*What you should do*. Stop after the line containing "## HostLink -/"; retype every line of the data before it exactly, starting from the first.

*Working data*.

-- ==== Sys2Proof/Laws/SoundHost.lean ====
section
/-! SUPPORT. Every operation keeps the byte stores in canonical form: the host link, the job, faults, boot and loading. -/

namespace Sys2Proof.Machine

variable {Q : List Instr}

/-! ## HostLink -/

theorem updHlk_ok (s : State) (f : Hlk → Hlk) (h : Sound Q s) : Sound Q (updHlk s f) := by
  unfold updHlk
  repeat' first
    | assumption
    | rfl
    | with_reducible refine Sound.lit ?_ ?_ ?_

theorem badDoorbell_ok (s : State) (h : Sound Q s) : Sound Q (badDoorbell s) := by
  unfold badDoorbell
  repeat' first
    | assumption
    | with_reducible apply updHlk_ok

theorem updRing_ok (s : State) (r : RingId) (f : Ring → Ring) (h : Sound Q s) : Sound Q (updRing s r f) := by
  unfold updRing
  repeat' first
    | assumption
    | with_reducible apply updHlk_ok

theorem cqDoorbell_ok (s : State) (ring : RingId) (value : W16) (width32 : Bool) (h : Sound Q s) :
    Sound Q (cqDoorbell s ring value width32) := by
  unfold cqDoorbell
  repeat' first
    | assumption
    | with_reducible apply updRing_ok
    | with_reducible apply badDoorbell_ok
    | dsimp only
    | split

theorem execCqHeadDoorbell_ok (ring : RingId) (value : W16) (width32 : Bool) (s : State) (h : Sound Q s) :
    outOk Q (execCqHeadDoorbell ring value width32 s) := by
  unfold execCqHeadDoorbell
  repeat' first
    | assumption
    | with_reducible apply outOk_next
    | with_reducible apply cqDoorbell_ok
    | with_reducible apply State.unlatch_ok

theorem sqDoorbell_ok (s : State) (ring : RingId) (value : W16) (width32 : Bool) (h : Sound Q s) :
    Sound Q (sqDoorbell s ring value width32) := by
  unfold sqDoorbell
  repeat' first
    | assumption
    | with_reducible apply updRing_ok
    | with_reducible apply badDoorbell_ok
    | dsimp only
    | split

theorem ringDoorbell_ok (s : State) (ring : RingId) (o : ℕ) (value : W16) (width32 : Bool) (h : Sound Q s) :
    Sound Q (ringDoorbell s ring o value width32) := by
  unfold ringDoorbell
  repeat' first
    | assumption
    | with_reducible apply sqDoorbell_ok
    | with_reducible apply cqDoorbell_ok
    | split

theorem openBlock_ok (s : State) (addr op n : Nat) (blk : List Byte) (h : Sound Q s) : Sound Q (openBlock s addr op n blk).1 := by
  unfold openBlock
  extract_lets ct tr c u fail
  have hf : Sound Q fail.1 := h.lit rfl rfl
  clear_value fail
  split
  · exact hf
  · split
    · exact hf
    · exact h.lit rfl rfl

theorem fromHostAux_ok (addr : Option Nat) (op n i : Nat) (s : State) (m : Nat) (data acc : List Byte) (h : Sound Q s) :
    Sound Q (fromHostAux addr op n i s m data acc).1 := by
  induction n generalizing i s m data acc with
  | zero => exact h
  | succ n ih =>
    unfold fromHostAux
    split
    · exact h
    · extract_lets m'
      clear_value m'
      generalize hx : openBlock _ _ _ _ _ = x
      have ho : Sound Q x.1 := hx ▸ openBlock_ok _ _ _ _ _ h
      obtain ⟨s1, o⟩ := x
      cases o with
      | none => exact ho
      | some pt => exact ih _ _ _ _ _ ho

theorem fromHost_ok (s : State) (addr : Option ℕ) (op n : ℕ) (data : List Byte) (h : Sound Q s) :
    Sound Q (fromHost s addr op n data).1 := by
  unfold fromHost
  repeat' first
    | assumption
    | with_reducible apply fromHostAux_ok
    | split

theorem doneDesc_ok (s : State) (ring : RingId) (idx : W16) (b : ℕ) (h : Sound Q s) : Sound Q (doneDesc s ring idx b) := by
  unfold doneDesc
  repeat' first
    | assumption
    | with_reducible apply finishDesc_ok

theorem htod_ok (s : State) (ring : RingId) (idx : W16) (d : Inflight) (data : List Byte) (hostErr : Bool) (h : Sound Q s) :
    Sound Q (htod s ring idx d data hostErr) := by
  unfold htod
  repeat' first
    | assumption
    | with_reducible apply fromHost_ok
    | with_reducible apply finishDesc_ok
    | with_reducible apply hbmPut_ok
    | with_reducible apply doneDesc_ok
    | dsimp only
    | split

theorem sealBlock_ok (s : State) (addr op : ℕ) (pt : List Byte) (h : Sound Q s) : Sound Q (sealBlock s addr op pt).1 := by
  unfold sealBlock
  repeat' first
    | assumption
    | rfl
    | dsimp only
    | with_reducible refine Sound.lit ?_ ?_ ?_

theorem toHost_ok (s : State) (addr : Option ℕ) (op : ℕ) (data : List Byte) (h : Sound Q s) :
    Sound Q (toHost s addr op data).1 := by
  unfold toHost
  repeat' first
    | assumption
    | with_reducible apply sealBlock_ok
    | refine foldl_fst_sound ?_ ?_
    | intro _
    | dsimp only
    | split

theorem linkGood_ok (s : State) (h : Sound Q s) : Sound Q (linkGood s) := by
  unfold linkGood
  repeat' first
    | assumption
    | with_reducible apply updHlk_ok

theorem runDesc_ok (s : State) (ring : RingId) (idx : W16) (op : Nat) (f : Inflight → State → State) (h : Sound Q s)
    (hf : ∀ d t, Sound Q t → Sound Q (f d t)) : Sound Q (runDesc s ring idx op f) := by
  unfold runDesc
  split
  · exact h
  · split
    · exact h
    · split
      · exact finishDesc_ok _ _ _ _ _ _ _ h
      · refine hf _ _ ?_
        split
        · exact linkGood_ok _ h
        · exact h

theorem execWaitrTimeout_ok (ring : RingId) (idx : W16) (s : State) (h : Sound Q s) : outOk Q (execWaitrTimeout ring idx s) := by
  unfold execWaitrTimeout
  repeat' first
    | assumption
    | with_reducible apply outOk_next
    | with_reducible apply runDesc_ok
    | with_reducible apply doneDesc_ok
    | with_reducible apply finishDesc_ok
    | intro _
    | split

theorem execEventRingDisable_ok (s : State) (h : Sound Q s) : outOk Q (execEventRingDisable s) := by
  unfold execEventRingDisable
  repeat' first
    | assumption
    | with_reducible apply outOk_next
    | with_reducible apply updHlk_ok
    | with_reducible apply State.unlatch_ok

theorem interruptNow_ok (s : State) (ring : RingId) (h : Sound Q s) : Sound Q (interruptNow s ring) := by
  unfold interruptNow
  repeat' first
    | assumption
    | with_reducible apply updRing_ok
    | with_reducible apply State.say_ok

theorem execCoalesceTimeout_ok (ring : RingId) (s : State) (h : Sound Q s) : outOk Q (execCoalesceTimeout ring s) := by
  unfold execCoalesceTimeout
  repeat' first
    | assumption
    | with_reducible apply outOk_next
    | with_reducible apply interruptNow_ok
    | dsimp only
    | split

theorem checkDesc_ok (ring : RingId) (s : State) (d : Inflight) (h : Sound Q s) : Sound Q (checkDesc ring s d) := by
  unfold checkDesc
  repeat' first
    | assumption
    | with_reducible apply finishDesc_ok
    | split

theorem checkAll_ok (ring : RingId) (ds : List Inflight) (s : State) (h : Sound Q s) : Sound Q (checkAll ring ds s) := by
  unfold checkAll
  repeat' first
    | assumption
    | with_reducible apply checkDesc_ok
    | refine foldl_sound ?_ ?_

theorem complete_ok (s : State) (ring : RingId) (idx : W16) (h : Sound Q s) : Sound Q (complete s ring idx) := by
  unfold complete
  repeat' first
    | assumption
    | with_reducible apply State.say_ok
    | with_reducible apply updRing_ok
    | with_reducible apply checkAll_ok
    | with_reducible apply interruptNow_ok
    | dsimp only
    | split

theorem execDescriptorComplete_ok (ring : RingId) (idx : W16) (s : State) (h : Sound Q s) :
    outOk Q (execDescriptorComplete ring idx s) :=
  outOk_next (complete_ok _ _ _ h)

theorem eventDoorbell_ok (s : State) (value : W16) (width32 : Bool) (h : Sound Q s) :
    Sound Q (eventDoorbell s value width32) := by
  unfold eventDoorbell
  repeat' first
    | assumption
    | with_reducible apply updHlk_ok
    | with_reducible apply badDoorbell_ok
    | split

theorem execEventHeadDoorbell_ok (value : W16) (width32 : Bool) (s : State) (h : Sound Q s) :
    outOk Q (execEventHeadDoorbell value width32 s) := by
  unfold execEventHeadDoorbell
  repeat' first
    | assumption
    | with_reducible apply outOk_next
    | with_reducible apply eventDoorbell_ok
    | with_reducible apply State.unlatch_ok

theorem flushEvents_ok (s : State) (h : Sound Q s) : Sound Q (flushEvents s) := by
  unfold flushEvents
  repeat' first
    | assumption
    | with_reducible apply writeEvent_ok
    | with_reducible apply updHlk_ok
    | refine foldl_sound ?_ ?_

theorem comeUp_ok (s : State) (lanes : ℕ) (h : Sound Q s) : Sound Q (comeUp s lanes) := by
  unfold comeUp
  repeat' first
    | assumption
    | with_reducible apply updHlk_ok
    | with_reducible apply flushEvents_ok
    | with_reducible apply finishDesc_ok
    | refine foldl_sound ?_ ?_
    | intro _
    | dsimp only
    | split

theorem execLinkRetrain_ok (lanes : ℕ) (s : State) (h : Sound Q s) : outOk Q (execLinkRetrain lanes s) :=
  outOk_next (comeUp_ok _ _ h)

theorem goDown_ok (s : State) (h : Sound Q s) : Sound Q (goDown s) := by
  unfold goDown
  repeat' first
    | assumption
    | with_reducible apply updHlk_ok

theorem execLinkFrameAuthFail_ok (s : State) (h : Sound Q s) : outOk Q (execLinkFrameAuthFail s) := by
  unfold execLinkFrameAuthFail
  repeat' first
    | assumption
    | rfl
    | with_reducible apply outOk_next
    | with_reducible apply goDown_ok
    | with_reducible apply updHlk_ok
    | dsimp only
    | split
    | with_reducible refine Sound.lit ?_ ?_ ?_

theorem execLinkDown_ok (s : State) (h : Sound Q s) : outOk Q (execLinkDown s) := by
  unfold execLinkDown
  repeat' first
    | assumption
    | with_reducible apply outOk_next
    | with_reducible apply goDown_ok
    | split

theorem execSqTailDoorbell_ok (ring : RingId) (value : W16) (width32 : Bool) (s : State) (h : Sound Q s) :
    outOk Q (execSqTailDoorbell ring value width32 s) := by
  unfold execSqTailDoorbell
  repeat' first
    | assumption
    | with_reducible apply outOk_next
    | with_reducible apply sqDoorbell_ok
    | with_reducible apply State.unlatch_ok

theorem checkAhead_ok (s : State) (ring : RingId) (d : Inflight) (h : Sound Q s) : Sound Q (checkAhead s ring d) := by
  unfold checkAhead
  repeat' first
    | assumption
    | with_reducible apply finishDesc_ok
    | split

theorem fetch_ok (s : State) (ring : RingId) (data : List Byte) (h : Sound Q s) : Sound Q (fetch s ring data) := by
  unfold fetch
  repeat' first
    | assumption
    | with_reducible apply updRing_ok
    | with_reducible apply linkGood_ok
    | with_reducible apply updHlk_ok
    | with_reducible apply checkDesc_ok
    | with_reducible apply checkAhead_ok
    | dsimp only
    | split

theorem execDescriptorFetch_ok (ring : RingId) (data : List Byte) (s : State) (h : Sound Q s) :
    outOk Q (execDescriptorFetch ring data s) :=
  outOk_next (fetch_ok _ _ _ h)

theorem execHtod_ok (ring : RingId) (idx : W16) (data : List Byte) (hostErr : Bool) (s : State) (h : Sound Q s) :
    outOk Q (execHtod ring idx data hostErr s) := by
  unfold execHtod
  repeat' first
    | assumption
    | with_reducible apply outOk_next
    | with_reducible apply runDesc_ok
    | with_reducible apply htod_ok
    | intro _

theorem begun_ok (s : State) (ring : RingId) (idx : W16) (h : Sound Q s) : Sound Q (begun s ring idx) := by
  unfold begun
  repeat' first
    | assumption
    | with_reducible apply updRing_ok

theorem execNop_ok (ring : RingId) (idx : W16) (s : State) (h : Sound Q s) : outOk Q (execNop ring idx s) := by
  unfold execNop
  repeat' first
    | assumption
    | with_reducible apply outOk_next
    | with_reducible apply runDesc_ok
    | with_reducible apply doneDesc_ok
    | intro _

theorem dtoh_ok (s : State) (ring : RingId) (idx : W16) (d : Inflight) (hostErr : Bool) (h : Sound Q s) :
    Sound Q (dtoh s ring idx d hostErr) := by
  unfold dtoh
  repeat' first
    | assumption
    | with_reducible apply consume_ok
    | with_reducible apply finishDesc_ok
    | with_reducible apply toHost_ok
    | with_reducible apply State.say_ok
    | with_reducible apply doneDesc_ok
    | dsimp only
    | split

theorem execDtoh_ok (ring : RingId) (idx : W16) (hostErr : Bool) (s : State) (h : Sound Q s) :
    outOk Q (execDtoh ring idx hostErr s) := by
  unfold execDtoh
  repeat' first
    | assumption
    | with_reducible apply outOk_next
    | with_reducible apply runDesc_ok
    | with_reducible apply dtoh_ok
    | intro _

theorem execEventRingEnable_ok (value : W32) (s : State) (h : Sound Q s) : outOk Q (execEventRingEnable value s) := by
  unfold execEventRingEnable
  repeat' first
    | assumption
    | with_reducible apply outOk_next
    | with_reducible apply updHlk_ok
    | with_reducible apply State.unlatch_ok

theorem execRingEnable_ok (ring : RingId) (value : W64) (s : State) (h : Sound Q s) : outOk Q (execRingEnable ring value s) := by
  unfold execRingEnable
  repeat' first
    | assumption
    | with_reducible apply outOk_next
    | with_reducible apply updRing_ok
    | with_reducible apply State.unlatch_ok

*Answer box*.
-- ==== Sys2Proof/Laws/SoundHost.lean ====
section
/-! SUPPORT. Every operation keeps the byte stores in canonical form: the host link, the job, faults, boot and loading. -/

namespace Sys2Proof.Machine

variable {Q : List Instr}

/-! ## HostLink -/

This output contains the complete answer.